(Stored items)
■ ■ ■

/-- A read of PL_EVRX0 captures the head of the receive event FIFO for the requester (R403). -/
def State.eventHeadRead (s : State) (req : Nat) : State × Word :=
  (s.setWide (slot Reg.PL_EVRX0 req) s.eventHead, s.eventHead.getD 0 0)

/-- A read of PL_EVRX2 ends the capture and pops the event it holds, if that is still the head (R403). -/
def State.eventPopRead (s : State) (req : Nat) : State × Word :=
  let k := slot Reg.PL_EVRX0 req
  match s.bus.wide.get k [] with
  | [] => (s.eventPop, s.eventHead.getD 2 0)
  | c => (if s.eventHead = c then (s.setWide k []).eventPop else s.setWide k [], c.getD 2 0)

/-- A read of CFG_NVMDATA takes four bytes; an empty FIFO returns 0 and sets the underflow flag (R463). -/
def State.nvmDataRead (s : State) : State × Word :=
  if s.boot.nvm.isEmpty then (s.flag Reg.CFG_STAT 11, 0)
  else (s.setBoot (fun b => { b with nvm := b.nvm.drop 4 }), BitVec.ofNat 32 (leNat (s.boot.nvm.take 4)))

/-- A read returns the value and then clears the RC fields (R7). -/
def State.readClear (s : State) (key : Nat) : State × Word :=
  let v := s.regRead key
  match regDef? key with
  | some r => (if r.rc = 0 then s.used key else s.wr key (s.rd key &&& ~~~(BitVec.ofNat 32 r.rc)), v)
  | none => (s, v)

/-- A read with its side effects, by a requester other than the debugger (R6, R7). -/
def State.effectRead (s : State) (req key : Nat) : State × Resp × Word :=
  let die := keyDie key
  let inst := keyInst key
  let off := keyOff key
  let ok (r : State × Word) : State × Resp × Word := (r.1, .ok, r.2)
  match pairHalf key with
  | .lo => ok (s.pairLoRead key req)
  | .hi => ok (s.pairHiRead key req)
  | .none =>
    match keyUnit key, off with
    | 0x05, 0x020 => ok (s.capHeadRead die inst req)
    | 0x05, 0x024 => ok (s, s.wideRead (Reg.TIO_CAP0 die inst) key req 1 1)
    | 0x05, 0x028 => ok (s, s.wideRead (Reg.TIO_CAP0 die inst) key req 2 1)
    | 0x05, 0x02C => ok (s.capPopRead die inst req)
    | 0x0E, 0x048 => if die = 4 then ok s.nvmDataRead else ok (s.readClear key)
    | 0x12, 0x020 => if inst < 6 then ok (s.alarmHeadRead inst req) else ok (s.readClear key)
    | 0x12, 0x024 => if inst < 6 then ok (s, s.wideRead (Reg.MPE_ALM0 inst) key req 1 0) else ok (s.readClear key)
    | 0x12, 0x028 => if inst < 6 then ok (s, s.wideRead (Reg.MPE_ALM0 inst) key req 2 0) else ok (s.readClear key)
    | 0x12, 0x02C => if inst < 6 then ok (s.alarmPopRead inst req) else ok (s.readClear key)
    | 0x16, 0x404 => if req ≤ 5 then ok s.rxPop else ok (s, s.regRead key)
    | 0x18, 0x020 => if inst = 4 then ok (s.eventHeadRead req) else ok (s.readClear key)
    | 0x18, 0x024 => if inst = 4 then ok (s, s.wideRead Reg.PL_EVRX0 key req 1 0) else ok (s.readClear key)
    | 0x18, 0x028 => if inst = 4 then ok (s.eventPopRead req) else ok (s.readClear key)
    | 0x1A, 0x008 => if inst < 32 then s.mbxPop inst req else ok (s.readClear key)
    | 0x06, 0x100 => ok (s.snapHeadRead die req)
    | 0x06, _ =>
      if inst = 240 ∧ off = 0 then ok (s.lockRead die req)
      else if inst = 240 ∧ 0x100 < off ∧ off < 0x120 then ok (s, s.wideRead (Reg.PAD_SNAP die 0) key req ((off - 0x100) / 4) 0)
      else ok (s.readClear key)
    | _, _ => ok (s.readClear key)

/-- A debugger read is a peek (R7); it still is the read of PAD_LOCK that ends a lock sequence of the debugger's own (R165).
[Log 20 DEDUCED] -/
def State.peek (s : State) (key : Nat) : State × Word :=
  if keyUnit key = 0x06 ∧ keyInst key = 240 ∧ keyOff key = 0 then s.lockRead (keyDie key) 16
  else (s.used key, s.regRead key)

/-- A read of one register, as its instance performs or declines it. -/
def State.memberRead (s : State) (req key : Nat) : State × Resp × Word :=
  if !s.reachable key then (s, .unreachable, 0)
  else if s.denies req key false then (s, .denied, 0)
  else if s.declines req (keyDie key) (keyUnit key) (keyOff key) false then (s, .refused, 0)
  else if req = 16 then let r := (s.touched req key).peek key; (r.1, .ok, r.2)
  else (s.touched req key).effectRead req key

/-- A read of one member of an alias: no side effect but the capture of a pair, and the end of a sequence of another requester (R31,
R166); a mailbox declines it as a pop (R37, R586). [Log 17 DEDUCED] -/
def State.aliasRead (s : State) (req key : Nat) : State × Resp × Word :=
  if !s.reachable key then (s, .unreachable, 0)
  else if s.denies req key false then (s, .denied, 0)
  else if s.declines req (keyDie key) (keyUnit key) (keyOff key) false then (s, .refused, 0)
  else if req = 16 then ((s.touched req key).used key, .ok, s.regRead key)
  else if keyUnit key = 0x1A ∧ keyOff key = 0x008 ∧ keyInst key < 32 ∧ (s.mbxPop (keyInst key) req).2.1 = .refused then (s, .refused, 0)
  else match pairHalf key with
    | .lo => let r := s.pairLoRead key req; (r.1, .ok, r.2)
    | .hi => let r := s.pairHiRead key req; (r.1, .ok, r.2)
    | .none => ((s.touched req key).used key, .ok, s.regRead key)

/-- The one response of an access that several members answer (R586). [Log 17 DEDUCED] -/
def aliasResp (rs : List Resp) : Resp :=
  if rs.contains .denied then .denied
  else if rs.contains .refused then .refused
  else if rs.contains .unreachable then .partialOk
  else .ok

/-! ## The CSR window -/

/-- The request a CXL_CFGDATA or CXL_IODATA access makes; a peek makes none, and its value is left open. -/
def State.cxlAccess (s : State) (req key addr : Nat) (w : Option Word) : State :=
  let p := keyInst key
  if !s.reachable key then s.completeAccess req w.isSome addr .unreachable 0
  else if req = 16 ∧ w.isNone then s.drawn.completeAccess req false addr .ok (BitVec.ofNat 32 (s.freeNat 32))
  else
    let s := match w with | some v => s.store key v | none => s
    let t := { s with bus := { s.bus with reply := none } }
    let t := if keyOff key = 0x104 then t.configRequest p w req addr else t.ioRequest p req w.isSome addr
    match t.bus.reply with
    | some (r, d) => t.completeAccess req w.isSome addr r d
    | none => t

■ ■ ■

**TASK DIRECTIONS:**
All entries must be repeated verbatim.

**EXERCISE RESULT:**
/-- A read of PL_EVRX0 captures the head of the receive event FIFO for the requester (R403). -/
def State.eventHeadRead (s : State) (req : Nat) : State × Word :=
  (s.setWide (slot Reg.PL_EVRX0 req) s.eventHead, s.eventHead.getD 0 0)

/-- A read of PL_EVRX2 ends the capture and pops the event it holds, if that is still the head (R403). -/
def State.eventPopRead (s : State) (req : Nat) : State × Word :=
  let k := slot Reg.PL_EVRX0 req
  match s.bus.wide.get k [] with
  | [] => (s.eventPop, s.eventHead.getD 2 0)
  | c => (if s.eventHead = c then (s.setWide k []).eventPop else s.setWide k [], c.getD 2 0)

/-- A read of CFG_NVMDATA takes four bytes; an empty FIFO returns 0 and sets the underflow flag (R463). -/
def State.nvmDataRead (s : State) : State × Word :=
  if s.boot.nvm.isEmpty then (s.flag Reg.CFG_STAT 11, 0)
  else (s.setBoot (fun b => { b with nvm := b.nvm.drop 4 }), BitVec.ofNat 32 (leNat (s.boot.nvm.take 4)))

/-- A read returns the value and then clears the RC fields (R7). -/
def State.readClear (s : State) (key : Nat) : State × Word :=
  let v := s.regRead key
  match regDef? key with
  | some r => (if r.rc = 0 then s.used key else s.wr key (s.rd key &&& ~~~(BitVec.ofNat 32 r.rc)), v)
  | none => (s, v)

/-- A read with its side effects, by a requester other than the debugger (R6, R7). -/
def State.effectRead (s : State) (req key : Nat) : State × Resp × Word :=
  let die := keyDie key
  let inst := keyInst key
  let off := keyOff key
  let ok (r : State × Word) : State × Resp × Word := (r.1, .ok, r.2)
  match pairHalf key with
  | .lo => ok (s.pairLoRead key req)
  | .hi => ok (s.pairHiRead key req)
  | .none =>
    match keyUnit key, off with
    | 0x05, 0x020 => ok (s.capHeadRead die inst req)
    | 0x05, 0x024 => ok (s, s.wideRead (Reg.TIO_CAP0 die inst) key req 1 1)
    | 0x05, 0x028 => ok (s, s.wideRead (Reg.TIO_CAP0 die inst) key req 2 1)
    | 0x05, 0x02C => ok (s.capPopRead die inst req)
    | 0x0E, 0x048 => if die = 4 then ok s.nvmDataRead else ok (s.readClear key)
    | 0x12, 0x020 => if inst < 6 then ok (s.alarmHeadRead inst req) else ok (s.readClear key)
    | 0x12, 0x024 => if inst < 6 then ok (s, s.wideRead (Reg.MPE_ALM0 inst) key req 1 0) else ok (s.readClear key)
    | 0x12, 0x028 => if inst < 6 then ok (s, s.wideRead (Reg.MPE_ALM0 inst) key req 2 0) else ok (s.readClear key)
    | 0x12, 0x02C => if inst < 6 then ok (s.alarmPopRead inst req) else ok (s.readClear key)
    | 0x16, 0x404 => if req ≤ 5 then ok s.rxPop else ok (s, s.regRead key)
    | 0x18, 0x020 => if inst = 4 then ok (s.eventHeadRead req) else ok (s.readClear key)
    | 0x18, 0x024 => if inst = 4 then ok (s, s.wideRead Reg.PL_EVRX0 key req 1 0) else ok (s.readClear key)
    | 0x18, 0x028 => if inst = 4 then ok (s.eventPopRead req) else ok (s.readClear key)
    | 0x1A, 0x008 => if inst < 32 then s.mbxPop inst req else ok (s.readClear key)
    | 0x06, 0x100 => ok (s.snapHeadRead die req)
    | 0x06, _ =>
      if inst = 240 ∧ off = 0 then ok (s.lockRead die req)
      else if inst = 240 ∧ 0x100 < off ∧ off < 0x120 then ok (s, s.wideRead (Reg.PAD_SNAP die 0) key req ((off - 0x100) / 4) 0)
      else ok (s.readClear key)
    | _, _ => ok (s.readClear key)

/-- A debugger read is a peek (R7); it still is the read of PAD_LOCK that ends a lock sequence of the debugger's own (R165).
[Log 20 DEDUCED] -/
def State.peek (s : State) (key : Nat) : State × Word :=
  if keyUnit key = 0x06 ∧ keyInst key = 240 ∧ keyOff key = 0 then s.lockRead (keyDie key) 16
  else (s.used key, s.regRead key)

/-- A read of one register, as its instance performs or declines it. -/
def State.memberRead (s : State) (req key : Nat) : State × Resp × Word :=
  if !s.reachable key then (s, .unreachable, 0)
  else if s.denies req key false then (s, .denied, 0)
  else if s.declines req (keyDie key) (keyUnit key) (keyOff key) false then (s, .refused, 0)
  else if req = 16 then let r := (s.touched req key).peek key; (r.1, .ok, r.2)
  else (s.touched req key).effectRead req key

/-- A read of one member of an alias: no side effect but the capture of a pair, and the end of a sequence of another requester (R31,
R166); a mailbox declines it as a pop (R37, R586). [Log 17 DEDUCED] -/
def State.aliasRead (s : State) (req key : Nat) : State × Resp × Word :=
  if !s.reachable key then (s, .unreachable, 0)
  else if s.denies req key false then (s, .denied, 0)
  else if s.declines req (keyDie key) (keyUnit key) (keyOff key) false then (s, .refused, 0)
  else if req = 16 then ((s.touched req key).used key, .ok, s.regRead key)
  else if keyUnit key = 0x1A ∧ keyOff key = 0x008 ∧ keyInst key < 32 ∧ (s.mbxPop (keyInst key) req).2.1 = .refused then (s, .refused, 0)
  else match pairHalf key with
    | .lo => let r := s.pairLoRead key req; (r.1, .ok, r.2)
    | .hi => let r := s.pairHiRead key req; (r.1, .ok, r.2)
    | .none => ((s.touched req key).used key, .ok, s.regRead key)

/-- The one response of an access that several members answer (R586). [Log 17 DEDUCED] -/
def aliasResp (rs : List Resp) : Resp :=
  if rs.contains .denied then .denied
  else if rs.contains .refused then .refused
  else if rs.contains .unreachable then .partialOk
  else .ok

/-! ## The CSR window -/

/-- The request a CXL_CFGDATA or CXL_IODATA access makes; a peek makes none, and its value is left open. -/
def State.cxlAccess (s : State) (req key addr : Nat) (w : Option Word) : State :=
  let p := keyInst key
  if !s.reachable key then s.completeAccess req w.isSome addr .unreachable 0
  else if req = 16 ∧ w.isNone then s.drawn.completeAccess req false addr .ok (BitVec.ofNat 32 (s.freeNat 32))
  else
    let s := match w with | some v => s.store key v | none => s
    let t := { s with bus := { s.bus with reply := none } }
    let t := if keyOff key = 0x104 then t.configRequest p w req addr else t.ioRequest p req w.isSome addr
    match t.bus.reply with
    | some (r, d) => t.completeAccess req w.isSome addr r d
    | none => t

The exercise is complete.